I  SPY   - A  Narada   Film Review

   FAMKE JANSSEN    
   plays Rachel    
   
   EDDIE MURPHY as
   boxer Kelly Robinson    
   
   EDDIE MURPHY and
   OWEN WILSON
   take a balloon ride
I Spy -  2002   - Betty Thomas-Director   &   Jenno Topping-Producer

   I SPY is yet another embarrassing example of the current flood of "comedy spy" films to come out of Hollywood.   To hear Hollywood tell it, any Joe Doakes off the street can apparently be pulled out of the population and become an overnight James Bond, the only prerequisite is that he is a comedian.  
        Eddie Murphy fans keep on going back to see "just one more" of his movies because they remember an Eddie that could entertain.  Alas, his last few outings have been celluloid melt-downs.  While impossible to be worse than Pluto Nash,   I SPY is its equal.   Eddie Murphy apparently thinks he is as super-great as the characters he plays and can ad-lib all his lines.  Then again, it may be that there was never a script in the first place - one can't be sure.  

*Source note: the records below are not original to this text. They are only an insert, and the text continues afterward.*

-- ==== Sys2Proof/Machine/Display.lean ====
section
/-! DEFINITION. Display instructions and the collision detector (45_display.md R170 to R179). -/

namespace Sys2Proof.Machine

/-- Zero `n` bytes upward from `a`, one byte write after another (R170). -/
def State.zeroBytes : Nat → Nat → State → State
  | 0, _, s => s
  | n + 1, a, s => State.zeroBytes n (a + 1) (s.memWrite a 0)

/-- `00E0` (R170): zero the framebuffer, mark it changed. -/
def execCls (s : State) : Answer :=
  .next (State.zeroBytes Config.displayBytes Config.displayStart s).markChanged

/-- What a draw carries from byte to byte: whether a lit pixel was turned off so far, and the machine. -/
abbrev Blit := Bool × State

/-- One destination byte of a draw: below 4096 it is read, tested for a collision and XORed; from 4096 on it is
neither read nor written (R171, R174, R175). -/
def Blit.xorByte (c : Blit) (a : Nat) (part : Byte) : Blit :=
  if a < Config.memSize then
    (c.1 || collides (c.2.byteAt a) part, c.2.memWrite a (c.2.byteAt a ^^^ part))
  else c

/-- Is a row's right part drawn: not when the row is byte-aligned, and not over the right edge under the `clip`
reading of `DRW_RIGHT_EDGE` (R171, R173; log 10). -/
def hasRightPart (x0 : Nat) : Bool :=
  bitOffset x0 != 0 && !(Params.drwClipsRightEdge && byteColumn x0 == 7)

/-- Sprite row `r`: read the row's byte at `base + r`, then XOR its left part and, where there is one, its right part
(R171, R173, R176). -/
def Blit.drawRow (x0 y0 base : Nat) (c : Blit) (r : Nat) : Blit :=
  let b := c.2.readByte (base + r)
  let c1 : Blit := (c.1, c.2.afterRead (base + r))
  let c2 := c1.xorByte (spriteTarget x0 y0 r) (leftPart b (bitOffset x0))
  if hasRightPart x0 then c2.xorByte (spriteTarget x0 y0 r + 1) (rightPart b (bitOffset x0)) else c2

/-- Rows 0 to `n - 1`, ascending; none when `n` is 0 (R171, R176). -/
def Blit.drawRows (x0 y0 base n : Nat) (c : Blit) : Blit := (List.range n).foldl (Blit.drawRow x0 y0 base) c

/-- The rows of a draw: the operands are read before anything is written (R171, R172). -/
def State.blit (s : State) (x y : Reg) (n : Nibble) : Blit :=
  Blit.drawRows (originX (s.readV x)) (originY (s.readV y)) s.i.toNat n.toNat (false, s)

/-- `Dxyn` (R171): draw the rows, then `VF <- coll` and `changed <- 1`. -/
def execDrw (x y : Reg) (n : Nibble) (s : State) : Answer :=
  .next ((s.blit x y n).2.setCollision (s.blit x y n).1).markChanged

end Sys2Proof.Machine
end

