/-- Settles O58: the clear and the draw set `changed` always, the push and the block store where they write there, and
no other instruction touches memory or `changed`. -/
theorem framebufferWritesSetChanged : Obligations.FramebufferWritesSetChanged := by
  intro i s t h
  by_cases hp : Part.mem ∈ touchedParts i ∨ Part.changed ∈ touchedParts i
  · obtain rfl | ⟨nnn, rfl⟩ | ⟨x, y, n, rfl⟩ | ⟨x, rfl⟩ := mem_or_changed_mem_touchedParts hp
    · exact ⟨fun _ => changed_of_exec_cls h, fun _ => changed_of_exec_cls h⟩
    · cases h
      refine ⟨fun ⟨a, ha, hne⟩ => State.changed_of_push_alters ha hne, fun hc => ?_⟩
      rw [State.jumpTo_changed, State.changed_push, hc, Bool.true_or, Bool.true_or]
    · exact ⟨fun _ => changed_of_exec_drw h, fun _ => changed_of_exec_drw h⟩
    · cases h
      exact ⟨fun ⟨a, ha, hne⟩ => State.changed_of_storeRegs_alters ha hne,
        fun hc => (State.changed_storeRegs _ _ s).2 (.inl hc)⟩
  · obtain ⟨hmem, hchanged⟩ := not_or.1 hp
    exact ⟨fun ⟨a, _, hne⟩ => absurd ((exec_frame h).byteAt_eq hmem a) hne,
      fun hc => ((exec_frame h).changed_eq hchanged).trans hc⟩

/-- Settles O44: `Halted` answers the fault, and each case of the other two run states answers a next state. -/
theorem onlyAHaltedMachineMakesNoStep : Obligations.OnlyAHaltedMachineMakesNoStep :=
  fun _ => ⟨step_of_halted, step_total⟩

/-- Settles O46: the step out of `Reset` is the reset state with memory and the environment's answers put back. -/
theorem resetGivesEveryRegisterItsValue : Obligations.ResetGivesEveryRegisterItsValue := by
  intro s
  refine ⟨_, step_of_reset (s := s.assertReset) rfl, ?_⟩
  rintro u (rfl | rfl) <;>
    exact ⟨State.readV_reset, rfl, rfl, rfl, rfl, rfl, rfl, rfl, rfl, rfl, rfl,
      fun h a => State.byteAt_congr (congrArg State.mem h) a⟩

/-- Settles O47: the step out of `Reset` has the reset state's register file. -/
theorem registersReadZeroAfterReset : Obligations.RegistersReadZeroAfterReset := by
  refine ⟨State.readV_reset, fun s t h r => ?_⟩
  rw [step_of_reset (s := s.assertReset) rfl] at h
  injection h with h
  rw [← h]
  exact State.readV_reset r

end Sys2Proof
end

section
/-! SUPPORT. What reads, writes, the host's loads and the sprite draw do to memory, and what a step keeps of the parts
that the invariant speaks of (20_memory.md R51 to R64). -/

namespace Sys2Proof

open Sys2Proof.Machine

/-! ## The run state and the pulse of a frame -/

section
variable {regs : List Reg} {parts : List Part} {s t : State}

theorem SameExcept.run_eq (h : SameExcept regs parts s t) (hp : Part.run ∉ parts) : t.run = s.run := by
  obtain ⟨-, -, -, -, -, -, -, -, hr, -⟩ := h; exact hr hp

theorem SameExcept.redrawReq_eq (h : SameExcept regs parts s t) (hp : Part.redrawReq ∉ parts) :
    t.redrawReq = s.redrawReq := by
  obtain ⟨-, -, -, -, -, -, -, -, -, -, -, -, hq, -⟩ := h; exact hq hp

end

/-- Only the sentinel moves the run state (40_run_loop.md R103). -/
theorem run_mem_touchedParts {i : Instr} (h : Part.run ∈ touchedParts i) : i = .halt := by
  cases i <;> simp [touchedParts] at h ⊢

/-- No instruction raises or drops the redraw pulse: the run loop does (40_run_loop.md R106). -/
theorem redrawReq_not_mem_touchedParts (i : Instr) : Part.redrawReq ∉ touchedParts i := by
  cases i <;> simp [touchedParts]

/-! ## The invariant -/

/-- With the pulse down and no core held, canonical memory is all the invariant asks. -/
theorem Inv.of_quiet {s : State} (hw : s.mem.wf = true) (hh : s.hold = none) (hq : s.redrawReq = false) : Inv s :=
  ⟨hw, fun h => absurd hh h, fun h => by rw [hq] at h; cases h⟩

/-- Finishing an instruction of a running core, begun with the pulse down, gives the invariant: a held core is left as
it is, and of a free one only a tick raises the pulse, clearing `changed` with it (40_run_loop.md R106). -/
theorem Inv.finish {u : State} (hw : u.mem.wf = true) (hr : u.run = .running) (hq : u.redrawReq = false) :
    Inv u.finish := by
  by_cases hh : u.hold = none
  · rw [State.finish_free hh]
    rcases u.countAndTick_cases with ⟨-, h⟩ | ⟨-, -, h⟩ <;> rw [h]
    · exact ⟨hw, fun hne => absurd hh hne, fun _ => ⟨rfl, rfl, hh⟩⟩
    · exact Inv.of_quiet hw hh hq
  · rw [State.finish_held hh]
    exact ⟨hw, fun _ => hr, fun h => by rw [hq] at h; cases h⟩

/-- A step out of `Reset` gives the invariant: the wait is cancelled and the pulse is down. -/
theorem Inv.applyReset {s : State} (hw : s.mem.wf = true) : Inv s.applyReset := Inv.of_quiet hw rfl rfl

/-- A step of a running core gives the invariant from canonical memory alone: every such step begins with the pulse
down, and halts, or finishes an instruction or one more sample of the key port with the core still running. -/
theorem Inv.of_step_running {s t : State} (hr : s.run = .running) (hw : s.mem.wf = true) (h : step s = .next t) :
    Inv t := by
  obtain ⟨d, hfetch⟩ := s.afterFetch_eq
  obtain ⟨x, -, he⟩ | ⟨hh, -, he⟩ | ⟨-, hne, u, hu, he⟩ := step_of_running hr <;> cases h.symm.trans he
  · have hf := SameExcept.awaitKey s.beginStep x
    exact Inv.finish (wf_exec (exec_ldVxK x s.beginStep) hw) ((hf.run_eq (by simp)).trans hr)
      (hf.redrawReq_eq (by simp))
  · rw [hfetch]
    exact Inv.of_quiet hw hh rfl
  · have hf := exec_frame hu
    have hrun := hf.run_eq fun hm => hne (run_mem_touchedParts hm)
    have hq := hf.redrawReq_eq (redrawReq_not_mem_touchedParts _)
    rw [hfetch] at hu hrun
    exact Inv.finish (wf_exec hu hw) (hrun.trans hr) hq

/-! ## What an instruction writes -/

/-- No instruction changes a byte from 4096 on (20_memory.md R58). -/
theorem byteAt_exec_outside {i : Instr} {s t : State} (h : exec i s = .next t) {a : Nat} (ha : 4096 ≤ a) :
    t.byteAt a = s.byteAt a := by
  by_cases hp : Part.mem ∈ touchedParts i
  · obtain rfl | ⟨nnn, rfl⟩ | ⟨x, y, n, rfl⟩ | ⟨x, rfl⟩ := mem_or_changed_mem_touchedParts (.inl hp)
    · rw [exec_cls] at h
      injection h with h
      rw [← h, State.markChanged_byteAt, State.byteAt_zeroBytes, if_neg (by omega)]
    · rw [exec_call] at h
      injection h with h
      rw [← h, State.jumpTo_byteAt, State.byteAt_push, if_neg (by omega), if_neg (by omega)]
    · rw [byteAt_exec_drw h, toggleMask_outside_framebuffer s x y _ (.inr ha)]
      exact BitVec.xor_zero
    · rw [exec_ldMemVx] at h
      injection h with h
      rw [← h]
      exact (State.byteAt_storeRegs _ _ s a).2 (.inr ha)
  · exact (exec_frame h).byteAt_eq hp a

/-! ## The host's loads -/

/-- The host cannot write while the core runs, nor where there is no memory (20_memory.md R62). -/
theorem State.hostWrite_eq_none {s : State} {a : Nat} (h : s.run = .running ∨ 4096 ≤ a) (b : Byte) :
    s.hostWrite a b = none := if_pos h

/-- While the core does not run, a host write below 4096 is a write of memory alone (20_memory.md R62). -/
theorem State.hostWrite_eq_some {s : State} {a : Nat} (hr : s.run ≠ .running) (ha : a < 4096) (b : Byte) :
    s.hostWrite a b = some { s with mem := Memory.write s.mem a b } :=
  if_neg (not_or.2 ⟨hr, Nat.not_le.2 ha⟩)

/-- The host's load of one byte more: its write, then the rest one address up. -/
theorem State.loadImage_cons (s : State) (a : Nat) (b : Byte) (bs : List Byte) :
    State.loadImage a (b :: bs) s = (s.hostWrite a b).bind (State.loadImage (a + 1) bs) := by
  cases h : s.hostWrite a b <;> simp [State.loadImage, h]

/-- A byte of memory after one was written to its list. -/
theorem State.byteAt_write_mem (s : State) (a : Nat) (b : Byte) (k : Nat) :
    ({ s with mem := Memory.write s.mem a b } : State).byteAt k = if a = k then b else s.byteAt k := by
  simp only [State.byteAt, Memory.read_write]
  split <;> rfl

/-- A load while the core runs, or one that runs past the end of memory, is not done. -/
theorem State.loadImage_eq_none {a : Nat} {bs : List Byte} {s : State} (hne : bs ≠ [])
    (h : s.run = .running ∨ 4096 < a + bs.length) : State.loadImage a bs s = none := by
  induction bs generalizing a s with
  | nil => exact absurd rfl hne
  | cons b bs ih =>
    rw [State.loadImage_cons]
    by_cases hfirst : s.run = .running ∨ 4096 ≤ a
    · rw [State.hostWrite_eq_none hfirst, Option.bind_none]
    · obtain ⟨hr, ha⟩ := not_or.1 hfirst
      have hlong : 4096 < a + 1 + bs.length := by
        have := h.resolve_left hr
        rw [List.length_cons] at this
        omega
      have hbs : bs ≠ [] := by
        rintro rfl
        rw [List.length_nil] at hlong
        omega
      rw [State.hostWrite_eq_some hr (Nat.not_le.1 ha), Option.bind_some]
      exact ih hbs (.inr hlong)

/-- A load that fits, while the core does not run, writes memory alone: its bytes upward from its address, and no
other (20_memory.md R53). -/
theorem State.loadImage_eq_some {a : Nat} {bs : List Byte} {s : State} (hr : s.run ≠ .running)
    (h : a + bs.length ≤ 4096) :
    ∃ m, State.loadImage a bs s = some { s with mem := m } ∧
      (∀ k b, bs[k]? = some b → ({ s with mem := m } : State).byteAt (a + k) = b) ∧
      SameBytesOutside (fun p => a ≤ p ∧ p < a + bs.length) s { s with mem := m } := by
  induction bs generalizing a s with
  | nil => exact ⟨s.mem, rfl, by simp, fun _ _ => rfl⟩
  | cons c bs ih =>
    rw [List.length_cons] at h ⊢
    obtain ⟨m, hload, hbytes, hsame⟩ :=
      ih (a := a + 1) (s := { s with mem := Memory.write s.mem a c }) hr (by omega)
    refine ⟨m, ?_, fun k b hk => ?_, fun p hp => ?_⟩
    · rw [State.loadImage_cons, State.hostWrite_eq_some hr (by omega), Option.bind_some, hload]
    · cases k with
      | zero =>
        obtain rfl : c = b := by simpa using hk
        exact (hsame a (by omega)).trans ((State.byteAt_write_mem s a c a).trans (if_pos rfl))
      | succ k =>
        rw [← hbytes k b (by simpa using hk), Nat.add_right_comm]; rfl
    · exact (hsame p (by omega)).trans ((State.byteAt_write_mem s a c p).trans (if_neg (by omega)))

/-! ## The fetch after a block store -/

/-- The byte a block store leaves at a stored register's address (48_block.md R200). -/
theorem byteAt_exec_ldMemVx {x r : Reg} {s t : State} (h : exec (.ldMemVx x) s = .next t) (hr : r ≤ x)
    (h4 : s.i.toNat + r.val < 4096) : t.byteAt (s.i.toNat + r.val) = s.readV r := by
  rw [exec_ldMemVx] at h
  injection h with h
  rw [← h]
  exact (State.byteAt_storeRegs _ _ s _).1 r ((mem_regsThrough x r).2 hr) rfl h4

/-! ## The draw as pixels -/

/-- The bit that a draw of `n` rows XORs into a pixel (20_memory.md R60). -/
def togglesPixel (s : State) (x y : Reg) (n px py : Nat) : Bool :=
  (toggleMask s x y n (0xF00 + py * 8 + px / 8)).getLsbD (7 - px % 8)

       Likewise, co-star Owen Wilson seems to stride from weakness to weakness.   If Wilson's agent isn't just milking the cow 'till it drops, he will mercifully tell the poor guy that the cine-world is tired of castrated 'Ninety's Guys', and that, like carbon paper, every time he does an exact repeat of his previous performance, each copy gets harder to see.   Also, a many of us are starting to wonder why each of Wilson's films gets noticeably heavier into the "buddy film" theme - some would say Wilson shouting at Eddie, "You love me, you love me," was a tad over the top...
        If you're into cartoon-esque Laurel & Hardy balloon-rides, slapstick car-chases, frustrated sex, testicle humor and pathological 'male-bonding' scenes, you may be a candidate to make it all the way to the end of the film and tell the rest of us how it ended.   But remember, I didn't promise -- I said, 'you MAY be' able to make it all the way to the credits. I had to leave halfway through, popcorn uneaten, as I remembered I had to go brush my teeth.  
        Perhaps the only redeeming item in this film is the fresh face of Famke Janssen, who plays Rachel, a CIA (?) agent with questionable allegiances.
       Enduring Line or Phrase:  "We don't have no pedestal, all we got is a cot in the back."